Instructions for the task: Both the line below containing "h := highByte" and the line containing "def State.setSp (s", along with every line between them, should be repeated exactly; no other line belongs in the answer.

#### Given data ####

-- ==== Sys2Proof/Decode.lean ====
section
/-! DEFINITION. Bytes and byte order, the decoder (`30_encoding.md` R50 to R60, read from the fields of R51) and, after it,
the encoder (written from the numbers of `spec/opcode_table.json`). -/

namespace Sys2Proof

/-! ## Byte order (`00_scope.md` R6, `20_memory.md` R32) -/

/-- `low(v) = v mod 256` (`00_scope.md` R6). -/
def lowByte (v : Word) : Byte := v.setWidth 8

/-- `high(v) = (v div 256) mod 256` (`00_scope.md` R6). -/
def highByte (v : Word) : Byte := (v >>> 8).setWidth 8

/-- `hi:lo`, the 16-bit value `hi * 256 + lo` (`00_scope.md` R6). -/
def wordOf (hi lo : Byte) : Word := (hi.setWidth 16 <<< 8) ||| lo.setWidth 16

/-! ## Families: the row of `Instr` that a choice of operands names (`30_encoding.md` R59, R60) -/

/-- `PUSH rr` (`41_stack.md` R80). -/
def pushInstr : Pair → Instr
  | .bc => .pushBC
  | .de => .pushDE
  | .hl => .pushHL
  | .af => .pushAF

/-- `POP rr` (`41_stack.md` R81). -/
def popInstr : Pair → Instr
  | .bc => .popBC
  | .de => .popDE
  | .hl => .popHL
  | .af => .popAF

/-- `LD r,r'`, destination first (`42_loads.md` R85). -/
def ldInstr : Reg → Reg → Instr
  | .b, .b => .ldBFromB
  | .b, .c => .ldBFromC
  | .b, .d => .ldBFromD
  | .b, .e => .ldBFromE
  | .b, .h => .ldBFromH
  | .b, .l => .ldBFromL
  | .b, .a => .ldBFromA
  | .c, .b => .ldCFromB
  | .c, .c => .ldCFromC
  | .c, .d => .ldCFromD
  | .c, .e => .ldCFromE
  | .c, .h => .ldCFromH
  | .c, .l => .ldCFromL
  | .c, .a => .ldCFromA
  | .d, .b => .ldDFromB
  | .d, .c => .ldDFromC
  | .d, .d => .ldDFromD
  | .d, .e => .ldDFromE
  | .d, .h => .ldDFromH
  | .d, .l => .ldDFromL
  | .d, .a => .ldDFromA
  | .e, .b => .ldEFromB
  | .e, .c => .ldEFromC
  | .e, .d => .ldEFromD
  | .e, .e => .ldEFromE
  | .e, .h => .ldEFromH
  | .e, .l => .ldEFromL
  | .e, .a => .ldEFromA
  | .h, .b => .ldHFromB
  | .h, .c => .ldHFromC
  | .h, .d => .ldHFromD
  | .h, .e => .ldHFromE
  | .h, .h => .ldHFromH
  | .h, .l => .ldHFromL
  | .h, .a => .ldHFromA
  | .l, .b => .ldLFromB
  | .l, .c => .ldLFromC
  | .l, .d => .ldLFromD
  | .l, .e => .ldLFromE
  | .l, .h => .ldLFromH
  | .l, .l => .ldLFromL
  | .l, .a => .ldLFromA
  | .a, .b => .ldAFromB
  | .a, .c => .ldAFromC
  | .a, .d => .ldAFromD
  | .a, .e => .ldAFromE
  | .a, .h => .ldAFromH
  | .a, .l => .ldAFromL
  | .a, .a => .ldAFromA

/-- `LD r,n` (`42_loads.md` R86). -/
def ldImmInstr : Reg → Byte → Instr
  | .b, n => .ldBImm n
  | .c, n => .ldCImm n
  | .d, n => .ldDImm n
  | .e, n => .ldEImm n
  | .h, n => .ldHImm n
  | .l, n => .ldLImm n
  | .a, n => .ldAImm n

/-- `LD rr,nn` (`42_loads.md` R89). -/
def ldPairImmInstr : DataPair → Word → Instr
  | .bc, nn => .ldBCImm nn
  | .de, nn => .ldDEImm nn
  | .hl, nn => .ldHLImm nn

/-- `LD A,(rr)` (`42_loads.md` R91, R92). -/
def ldAFromAtInstr : DataPair → Instr
  | .bc => .ldAFromAtBC
  | .de => .ldAFromAtDE
  | .hl => .ldAFromAtHL

/-- `INC r` (`43_arith_logic.md` R110). -/
def incInstr : Reg → Instr
  | .b => .incB
  | .c => .incC
  | .d => .incD
  | .e => .incE
  | .h => .incH
  | .l => .incL
  | .a => .incA

/-- `DEC r`: the register is the one of its own field (`43_arith_logic.md` R111, R112). -/
def decInstr : Reg → Instr
  | .b => .decB
  | .c => .decC
  | .d => .decD
  | .e => .decE
  | .h => .decH
  | .l => .decL
  | .a => .decA

/-- `INC rr` (`43_arith_logic.md` R113). -/
def incPairInstr : DataPair → Instr
  | .bc => .incBC
  | .de => .incDE
  | .hl => .incHL

/-- `XOR r` (`43_arith_logic.md` R114). -/
def xorInstr : Reg → Instr
  | .b => .xorB
  | .c => .xorC
  | .d => .xorD
  | .e => .xorE
  | .h => .xorH
  | .l => .xorL
  | .a => .xorA

/-- `JR cc,e` (`44_control.md` R121). -/
def jrCondInstr : Cond → Byte → Instr
  | .nz, e => .jrNZ e
  | .z, e => .jrZ e
  | .nc, e => .jrNC e
  | .c, e => .jrC e

/-- `RST t` (`44_control.md` R123). -/
def rstInstr : Index8 → Instr
  | .i0 => .rst00
  | .i1 => .rst08
  | .i2 => .rst10
  | .i3 => .rst18
  | .i4 => .rst20
  | .i5 => .rst28
  | .i6 => .rst30
  | .i7 => .rst38

/-- `RLC x` (`45_extended.md`). -/
def rlcInstr : Operand8 → Instr
  | .reg .b => .rlcB
  | .reg .c => .rlcC
  | .reg .d => .rlcD
  | .reg .e => .rlcE
  | .reg .h => .rlcH
  | .reg .l => .rlcL
  | .atHL => .rlcAtHL
  | .reg .a => .rlcA

/-- `RRC x` (`45_extended.md`). -/
def rrcInstr : Operand8 → Instr
  | .reg .b => .rrcB
  | .reg .c => .rrcC
  | .reg .d => .rrcD
  | .reg .e => .rrcE
  | .reg .h => .rrcH
  | .reg .l => .rrcL
  | .atHL => .rrcAtHL
  | .reg .a => .rrcA

/-- `RL x` (`45_extended.md`). -/
def rlInstr : Operand8 → Instr
  | .reg .b => .rlB
  | .reg .c => .rlC
  | .reg .d => .rlD
  | .reg .e => .rlE
  | .reg .h => .rlH
  | .reg .l => .rlL
  | .atHL => .rlAtHL
  | .reg .a => .rlA

/-- `RR x` (`45_extended.md`). -/
def rrInstr : Operand8 → Instr
  | .reg .b => .rrB
  | .reg .c => .rrC
  | .reg .d => .rrD
  | .reg .e => .rrE
  | .reg .h => .rrH
  | .reg .l => .rrL
  | .atHL => .rrAtHL
  | .reg .a => .rrA

/-- `SLA x` (`45_extended.md`). -/
def slaInstr : Operand8 → Instr
  | .reg .b => .slaB
  | .reg .c => .slaC
  | .reg .d => .slaD
  | .reg .e => .slaE
  | .reg .h => .slaH
  | .reg .l => .slaL
  | .atHL => .slaAtHL
  | .reg .a => .slaA

/-- `SRA x` (`45_extended.md`). -/
def sraInstr : Operand8 → Instr
  | .reg .b => .sraB
  | .reg .c => .sraC
  | .reg .d => .sraD
  | .reg .e => .sraE
  | .reg .h => .sraH
  | .reg .l => .sraL
  | .atHL => .sraAtHL
  | .reg .a => .sraA

/-- `SRL x` (`45_extended.md`). -/
def srlInstr : Operand8 → Instr
  | .reg .b => .srlB
  | .reg .c => .srlC
  | .reg .d => .srlD
  | .reg .e => .srlE
  | .reg .h => .srlH
  | .reg .l => .srlL
  | .atHL => .srlAtHL
  | .reg .a => .srlA

/-- `BIT b,x` (`45_extended.md`). -/
def bitInstr : Index8 → Operand8 → Instr
  | .i0, .reg .b => .bit0B
  | .i0, .reg .c => .bit0C
  | .i0, .reg .d => .bit0D
  | .i0, .reg .e => .bit0E
  | .i0, .reg .h => .bit0H
  | .i0, .reg .l => .bit0L
  | .i0, .atHL => .bit0AtHL
  | .i0, .reg .a => .bit0A
  | .i1, .reg .b => .bit1B
  | .i1, .reg .c => .bit1C
  | .i1, .reg .d => .bit1D
  | .i1, .reg .e => .bit1E
  | .i1, .reg .h => .bit1H
  | .i1, .reg .l => .bit1L
  | .i1, .atHL => .bit1AtHL
  | .i1, .reg .a => .bit1A
  | .i2, .reg .b => .bit2B
  | .i2, .reg .c => .bit2C
  | .i2, .reg .d => .bit2D
  | .i2, .reg .e => .bit2E
  | .i2, .reg .h => .bit2H
  | .i2, .reg .l => .bit2L
  | .i2, .atHL => .bit2AtHL
  | .i2, .reg .a => .bit2A
  | .i3, .reg .b => .bit3B
  | .i3, .reg .c => .bit3C
  | .i3, .reg .d => .bit3D
  | .i3, .reg .e => .bit3E
  | .i3, .reg .h => .bit3H
  | .i3, .reg .l => .bit3L
  | .i3, .atHL => .bit3AtHL
  | .i3, .reg .a => .bit3A
  | .i4, .reg .b => .bit4B
  | .i4, .reg .c => .bit4C
  | .i4, .reg .d => .bit4D
  | .i4, .reg .e => .bit4E
  | .i4, .reg .h => .bit4H
  | .i4, .reg .l => .bit4L
  | .i4, .atHL => .bit4AtHL
  | .i4, .reg .a => .bit4A
  | .i5, .reg .b => .bit5B
  | .i5, .reg .c => .bit5C
  | .i5, .reg .d => .bit5D
  | .i5, .reg .e => .bit5E
  | .i5, .reg .h => .bit5H
  | .i5, .reg .l => .bit5L
  | .i5, .atHL => .bit5AtHL
  | .i5, .reg .a => .bit5A
  | .i6, .reg .b => .bit6B
  | .i6, .reg .c => .bit6C
  | .i6, .reg .d => .bit6D
  | .i6, .reg .e => .bit6E
  | .i6, .reg .h => .bit6H
  | .i6, .reg .l => .bit6L
  | .i6, .atHL => .bit6AtHL
  | .i6, .reg .a => .bit6A
  | .i7, .reg .b => .bit7B
  | .i7, .reg .c => .bit7C
  | .i7, .reg .d => .bit7D
  | .i7, .reg .e => .bit7E
  | .i7, .reg .h => .bit7H
  | .i7, .reg .l => .bit7L
  | .i7, .atHL => .bit7AtHL
  | .i7, .reg .a => .bit7A
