-- ==== Sys2Proof/Machine/Ops.lean ====
section
/-! DEFINITION. The named operations over memory and registers (`00_scope.md` R7), raising a fault (`60_exceptions.md`
R160), and the stack helpers (`41_stack.md` R82, R83). -/

namespace Sys2Proof.Machine

/-- The outcome of a step or of an instruction. -/
abbrev Out := Host.Outcome State Fault Refusal

/-! ## Memory cells -/

/-- The byte at an address of the array `mem` (`10_state.md` R23). -/
def readCell : Memory → Nat → Byte
  | [], _ => unlistedByte
  | (x, v) :: m, a => if a = x then v else readCell m a

/-- The array `mem` after the byte at `a` became `v`, in canonical form. -/
def writeCell : Memory → Nat → Byte → Memory
  | [], a, v => if v = unlistedByte then [] else [(a, v)]
  | (x, w) :: m, a, v =>
    if a < x then (if v = unlistedByte then (x, w) :: m else (a, v) :: (x, w) :: m)
    else if a = x then (if v = unlistedByte then m else (a, v) :: m)
    else (x, w) :: writeCell m a v

/-- The byte of memory at an address, as a state holds it. -/
def State.byteAt (s : State) (a : Nat) : Byte := readCell s.mem a

/-- The state after the byte at `a` became `v`, nothing else changed (`20_memory.md` R30). -/
def State.store (s : State) (a : Nat) (v : Byte) : State := { s with mem := writeCell s.mem a v }

/-! ## Registers -/

/-- `R[r]` (`00_scope.md` R7). -/
def State.reg (s : State) : Reg → Byte
  | .b => s.b
  | .c => s.c
  | .d => s.d
  | .e => s.e
  | .h => s.h
  | .l => s.l
  | .a => s.a

/-- `R[r] <- v` (`00_scope.md` R7). -/
def State.setReg (s : State) (r : Reg) (v : Byte) : State :=
  match r with
  | .b => { s with b := v }
  | .c => { s with c := v }
  | .d => { s with d := v }
  | .e => { s with e := v }
  | .h => { s with h := v }
  | .l => { s with l := v }
  | .a => { s with a := v }

/-- `RR[p]`, the first-named register the high byte (`10_state.md` R11). -/
def State.pair (s : State) : Pair → Word
  | .bc => wordOf s.b s.c
  | .de => wordOf s.d s.e
  | .hl => wordOf s.h s.l
  | .af => wordOf s.a s.f

/-- `RR[p] <- v`: both halves are written (`10_state.md` R11). -/
def State.setPair (s : State) (p : Pair) (v : Word) : State :=
  match p with
  | .bc => { s with b := highByte v, c := lowByte v }
  | .de => { s with d := highByte v, e := lowByte v }
  | .hl => { s with h := highByte v, l := lowByte v }
  | .af => { s with a := highByte v, f := lowByte v }

/-- A pair operand of a load or of `INC rr` as a pair (`30_encoding.md` R54). -/
def pairOf : DataPair → Pair
  | .bc => .bc
  | .de => .de
  | .hl => .hl

/-- `pc <- v` (`00_scope.md` R7). -/
def State.setPc (s : State) (v : Word) : State := { s with pc := v }

/-- `sp <- v` (`00_scope.md` R7). -/
def State.setSp (s : State) (v : Word) : State := { s with sp := v }

/-- `pc <- pc + len`, modulo 65536 (`10_state.md` R12, `40_fetch_execute.md` R72). -/
def State.advance (s : State) (len : Word) : State := s.setPc (s.pc + len)

/-! ## Raising a fault and checked byte accesses -/

/-- Raising a fault (`60_exceptions.md` R160): the instruction ends here, the run state becomes `FAULTED`, and the
record holds the kind with its value and the PC, which no instruction has written yet (R165). What was written before
stays. -/
def raise (k : FaultKind) (s : State) : Out := .next { s with runState := .faulted ⟨k, s.pc⟩ }

/-- An address an access may have: 0 to 0xFFFF (`20_memory.md` R31). -/
def inRange (addr : Int) : Bool := decide (0 ≤ addr) && decide (addr ≤ 0xFFFF)

/-- `MemRead(addr, 1)` and what follows it (`20_memory.md` R30, R31, R36): addr is an unbounded integer. -/
def withRead (addr : Int) (s : State) (k : Byte → Out) : Out :=
  if inRange addr then k (s.byteAt addr.toNat) else raise (.addressOutOfRange addr) s

/-- `MemWrite(addr, 1, v)` and what follows it (`20_memory.md` R30, R31, R36). -/
def withWrite (addr : Int) (v : Byte) (s : State) (k : State → Out) : Out :=
  if inRange addr then k (s.store addr.toNat v) else raise (.addressOutOfRange addr) s

/-! ## The stack -/

/-- The integer value of a 16-bit register, from which an address is computed without wrapping (`20_memory.md` R36). -/
def addrOf (v : Word) : Int := v.toNat

/-- `Push16(v)` and what follows it (`41_stack.md` R82): the high byte at sp - 1, the low byte at sp - 2, then sp. -/
def push16 (v : Word) (s : State) (k : State → Out) : Out :=
  withWrite (addrOf s.sp - 1) (highByte v) s fun s1 =>
    withWrite (addrOf s1.sp - 2) (lowByte v) s1 fun s2 => k (s2.setSp (s2.sp - 2))

/-- `Pop16()` and what follows it (`41_stack.md` R83): the low byte at sp, the high byte at sp + 1, then sp. -/
def pop16 (s : State) (k : Word → State → Out) : Out :=
  withRead (addrOf s.sp) s fun lo =>
    withRead (addrOf s.sp + 1) s fun hi => k (wordOf hi lo) (s.setSp (s.sp + 2))

end Sys2Proof.Machine
end

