-- ==== Sys2Proof/Machine/Extended.lean ====
section
/-! DEFINITION. The extended table (`45_extended.md`), run inside `44_control.md` R124, which advances PC by 2. -/

namespace Sys2Proof.Machine

/-- A rotate or shift on x (`45_extended.md` R130 to R143): read, write, flags. -/
def runShift (op : ShiftOp) (x : Operand8) (s : State) : Out :=
  withOperand x s fun old =>
    let res := shiftResult op old s.flagC
    putOperand x res s fun s1 =>
      .next ((s1.setZNHC (isZero res) false false (shiftOut op old)).advance 2)

/-- `BIT b,x` (`45_extended.md` R144, R145): C is as it was, x is not written. -/
def runBit (b : Index8) (x : Operand8) (s : State) : Out :=
  withOperand x s fun v => .next ((s.setZNH (!v.getLsbD (indexNat b)) false true).advance 2)

/-- `RES b,x` (`45_extended.md` R146, R147). -/
def runRes (b : Index8) (x : Operand8) (s : State) : Out :=
  withOperand x s fun v => putOperand x (putBit v (indexNat b) false) s fun s1 => .next (s1.advance 2)

/-- `SET b,x` (`45_extended.md` R148, R149). -/
def runSet (b : Index8) (x : Operand8) (s : State) : Out :=
  withOperand x s fun v => putOperand x (putBit v (indexNat b) true) s fun s1 => .next (s1.advance 2)

/-- An extended operation and the PC advance of `44_control.md` R124. -/
def runExt (op : ExtOp) (s : State) : Out :=
  match op with
  | .shift o x => runShift o x s
  | .bit b x => runBit b x s
  | .res b x => runRes b x s
  | .set b x => runSet b x s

####

Exercise response:
  | .hl => { s with h := highByte v, l := lowByte v }
  | .af => { s with a := highByte v, f := lowByte v }

/-- A pair operand of a load or of `INC rr` as a pair (`30_encoding.md` R54). -/
def pairOf : DataPair → Pair
  | .bc => .bc
  | .de => .de
  | .hl => .hl

/-- `pc <- v` (`00_scope.md` R7). -/
def State.setPc (s : State) (v : Word) : State := { s with pc := v }

/-- `sp <- v` (`00_scope.md` R7). -/
def State.setSp (s : State) (v : Word) : State := { s with sp := v }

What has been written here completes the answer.